Using AI Tools

Advanced Visualizations as an Example

Prof. Dr. Claudius Gräbner-Radkowitsch

Europa-Universität Flensburg

2026-06-11

Today’s session

Part 1 — AI tools

What AI is (and isn’t) doing
Three modes of use
Three failure modes
The invariant habit

Live demo: seeing failure in real time

Part 2 — Publication-ready figures

Avoid ugly, bad, or wrong graphs
Choosing the right chart
Five key extensions
The 7-item checklist

Live demo + exercise

Note

The tools will change every six months. The habits we build today will not.

Part 1

What AI is (and isn’t) doing

AI predicts plausible next tokens given its training data.

It does not:

reason about your problem
look things up or verify claims
know what has changed since its training cutoff

The consequence:

Confidence is not correctness. Fluent-looking code is not correct code.

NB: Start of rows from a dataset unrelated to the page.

-- ==== Sys2Proof/Word.lean ====
section
/-! DEFINITION. The widths and index ranges the spec uses: bytes and 16-bit words of frames (R166), 32-bit path positions
(R19), and the numbers of stations, zones, covers, bins, routes and tracking tags (R1 to R5, R57). -/

namespace Sys2Proof

/-- One byte of a frame (R166). -/
abbrev Byte := BitVec 8

/-- A 16-bit value of a frame, of the path image or of a limits field (R17, R177). -/
abbrev Word := BitVec 16

/-- A path position, a 32-bit value of P or derived from P (R19). -/
abbrev Pos := BitVec 32

/-- An order number, 16 bits, modulo 65,536 (R35). -/
abbrev OrderNo := BitVec 16

/-- A station input, 0 to 15 (R1). -/
abbrev Station := Fin 16

/-- A zone of the path, 0 to 11 (R2). -/
abbrev Zone := Fin 12

/-- A cover interlock, 0 to 3 (R3). -/
abbrev Cover := Fin 4

/-- An output bin, 0 to 7 (R4). -/
abbrev Bin := Fin 8

/-- A route of the route table, 0 to 31 (R5). -/
abbrev RouteIx := Fin 32

/-- The tag of a tracking record, 0 to 23 (R57). -/
abbrev Tag := Fin 24

/-- A process speed class, 0 to 2 (R158). -/
abbrev SpeedClass := Fin 3

/-- A set of zones; bit n set for zone n, as frames carry it (R177). -/
abbrev ZoneSet := BitVec 12

/-- A set of the ten event kinds of Trace Capture, bit k for kind k (R188, R190). -/
abbrev EventMask := BitVec 10

end Sys2Proof
end

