/-- The CAPTURE DONE notice goes where the service claim flag says (R190, 10.6). -/
def makeCaptureDone (s : State) : State :=
  if s.svc.claim then makeServiceNotice (.captureDone s.cap.buffer.length) s
  else makeNotice (.captureDone s.cap.buffer.length) s

/-- A record added to a RUNNING capture, by its mode (R190). -/
def addRecord (r : TraceRec) (c : Capture) : Capture :=
  match c.mode with
  | .count n =>
    let buffer := c.buffer ++ [r]
    { c with buffer := buffer, state := if n ≤ buffer.length then .stopped else c.state }
  | .trigger k count =>
    let buffer := (if 512 ≤ c.buffer.length then c.buffer.drop 1 else c.buffer) ++ [r]
    let post := match c.post with
      | none => if r.kind = k then some count else none
      | some m => some (m - 1)
    { c with buffer := buffer, post := post, state := if post = some 0 then .stopped else c.state }

/-- An event offered to Trace Capture: recorded when the capture is RUNNING and the kind is in the mask (R189). -/
def offerEvent (k : EventKind) (p : Pos) (st : Option Station) (order : Option OrderNo) (detail : Byte) (s : State) :
    State :=
  if s.cap.state = .running ∧ s.cap.mask.getLsbD k.number then
    let c := addRecord { kind := k, p := p, ms := s.pos.msCount, station := st, order := order, detail := detail } s.cap
    let s' := { s with cap := c }
    if c.state = .stopped then makeCaptureDone s' else s'
  else s

/-- A free word for a number field that is absent (log 14). -/
def freeWord (s : State) : Word := Config.absentWord s.free

/-- The next free words are fresh ones. -/
def useFree (n : Nat) (s : State) : State := { s with free := s.free + n }

/-! ### Stall timer and sensing modes -/

/-- The tracking table holds no record. -/
def trackingEmpty (s : State) : Bool := s.trk.table.toList.all (·.isNone)

/-- The number of tracking records held. -/
def trackingCount (s : State) : Nat := (s.trk.table.toList.filter (·.isSome)).length

/-- The four states in which a stall is measured (R23). -/
def stallState : PartState → Bool
  | .running => true
  | .speedChange => true
  | .purging => true
  | .held => true
  | .starting => false
  | .unconfigured => false
  | .idle => false
  | .stopping => false
  | .awaitClear => false
  | .standby => false

/-- The three conditions under which the stall timer is measured (R23). -/
def stallMeasured (s : State) : Bool := stallState s.sup.state && s.pos.trunQual && !trackingEmpty s

/-- The stall timer after an event: stopped where a condition fails; started where they come to hold; started again from
now where the event is one of the four moments of R23. An event taken after the limit has run out and before STALL does the
same: the STALL is then no longer due (log 5). -/
def syncStall (moment : Bool) (s : State) : State :=
  { s with pos.stallTimer :=
      if stallMeasured s then
        (if moment || s.pos.stallTimer = .stopped then .running s.pos.clock else s.pos.stallTimer)
      else .stopped }

/-- Entry into STANDBY: pending changes are dropped and sampling begins (R28, R29). -/
def beginSampling (s : State) : State :=
  { s with front.emit := false
           front.emitFrom := s.pos.clock
           front.stations := tabulate fun i =>
             let x := s.front.stations[i]
             { x with pending := none, sample := none } }

/-- Leaving STANDBY: EMIT is held asserted, first differing samples are dropped, and a defined station whose raw level
differs from its qualified level starts a pending change (R29). -/
def endSampling (s : State) : State :=
  { s with front.emit := true
           front.stations := tabulate fun i =>
             let x := s.front.stations[i]
             if s.tables.stations[i].defined && x.raw != x.qual then
               { x with sample := none, pending := some { toCovered := x.raw, p := s.pos.p, time := s.pos.clock } }
             else { x with sample := none, pending := none } }

/-! ### The part state -/

/-- The states in which PATH HALT is asserted (R151). -/
def haltAsserted : PartState → Bool
  | .starting => true
  | .stopping => true
  | .awaitClear => true
  | .unconfigured => false
  | .idle => false
  | .running => false
  | .speedChange => false
  | .purging => false
  | .held => false
  | .standby => false

/-- What a change of part state does to the Supervisor's own items: PATH HALT follows the state (R151), the held reason is
none outside HELD (R135), the purge state is discarded outside PURGING (R126). -/
def Supervisor.moveTo (x : Supervisor) (st : PartState) : Supervisor :=
  { x with state := st, pathHalt := haltAsserted st,
           heldReason := if st = .held then x.heldReason else none,
           purge := if st = .purging then x.purge else none }

/-- The settle watch runs from the entry into STOPPING until the part leaves it (R22), P is noted at the entry into
AWAIT CLEAR (R79), and a report of the declaration's moment is no longer taken once the part has left STOPPING (log 35). -/
def enterTimers (st : PartState) (s : State) : State :=
  { s with pos.settleFrom := if st = .stopping then some s.pos.clock else none
           reached := if st = .stopping then s.reached else .nothing
           trk.notedP := if st = .awaitClear then some s.pos.p else s.trk.notedP }

/-- Sensing changes with the part state (R29). -/
def enterSensing (st : PartState) (s : State) : State :=
  if s.sup.state = .standby then endSampling s else if st = .standby then beginSampling s else s

/-- A change of part state with its STATE event and STATE notice; entering the state the part holds is no change (R150). The
event is offered first, so that a CAPTURE DONE which it makes precedes the STATE notice; the spec orders the two nowhere, and this is
the model's choice (log 19). -/
def enterState (st : PartState) (s : State) : State :=
  if s.sup.state = st then s
  else
    let s1 := enterTimers st (enterSensing st s)
    let s2 := syncStall true { s1 with sup := s1.sup.moveTo st }
    makeNotice (.state st s2.sup.heldReason) (offerEvent .state s2.pos.p none none st.code s2)

/-! ### Entries and credit -/

/-- Apply `f` to every retention entry. -/
def mapEntries (f : Entry → Entry) (s : State) : State := { s with ret.entries := s.ret.entries.map f }

/-- Apply `f` to the entry numbered `n`. -/
def updateEntry (n : OrderNo) (f : Entry → Entry) (s : State) : State :=
  mapEntries (fun e => if e.order = n then f e else e) s

/-- The entry numbered `n`, if held. -/
def findEntry (s : State) (n : OrderNo) : Option Entry := s.ret.entries.find? (fun e => e.order = n)

/-- H: the head's order number, else the expected next number, else unset (R41). -/
def Retention.h (r : Retention) : Option OrderNo :=
  match r.entries with
  | e :: _ => some e.order
  | [] => r.expected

What AI is (and isn’t) doing

Hallucination is structural, not a glitch to be patched away.

Tip

A model trained on Stack Overflow posts from 2022 will confidently emit syntax that no longer works in ggplot2 3.4.0.

Note

What about AI with web search? Tools like Perplexity or Claude with research mode retrieve current text — partially lifting the training-cutoff limitation. But retrieved text is still summarised by a model that cannot verify it. The hallucination and reasoning limitations remain.

Three modes of use

Autocomplete

AI completes boilerplate you already know how to write
Risk: low
Gain: modest
Use when you would have typed it anyway

Thought partner

Ask for options, strategies, chart recommendations — you decide
Risk: medium
Gain: high
Works best when you have strong domain knowledge

Code reviewer

Paste your own code; ask what is wrong or what a referee would criticise
Risk: low
Gain: builds critical skill
Extremely useful, low-risk

Important

The choice of mode is itself the skill. The session returns to this after every demo.

Note

Modes combine. A typical workflow: use thought partner to sketch a plan, correct it yourself, then autocomplete fills in the code. Use code reviewer afterwards to catch what you missed.

Three failure modes

Package hallucination AI invents plausible-sounding packages or functions that do not exist. A USENIX Security 2025 study across 16 models found ~20% of recommended packages were hallucinations. In R, this is silent until library() throws an error.
Stale API knowledge Deprecated arguments (size= → linewidth= in ggplot2 3.4.0), renamed functions, moved packages. The model was trained on older code. It cannot know what changed.
Vibe coding Accepting AI output without reading it. Re-prompting when it breaks without diagnosing why. Each unread iteration makes the next harder to understand.

The invariant habit

prompt  →  inspect  →  run  →  diagnose
   ↑                              │
   └──────────────────────────────┘

Inspect — read the code before running it. Does it do what you asked?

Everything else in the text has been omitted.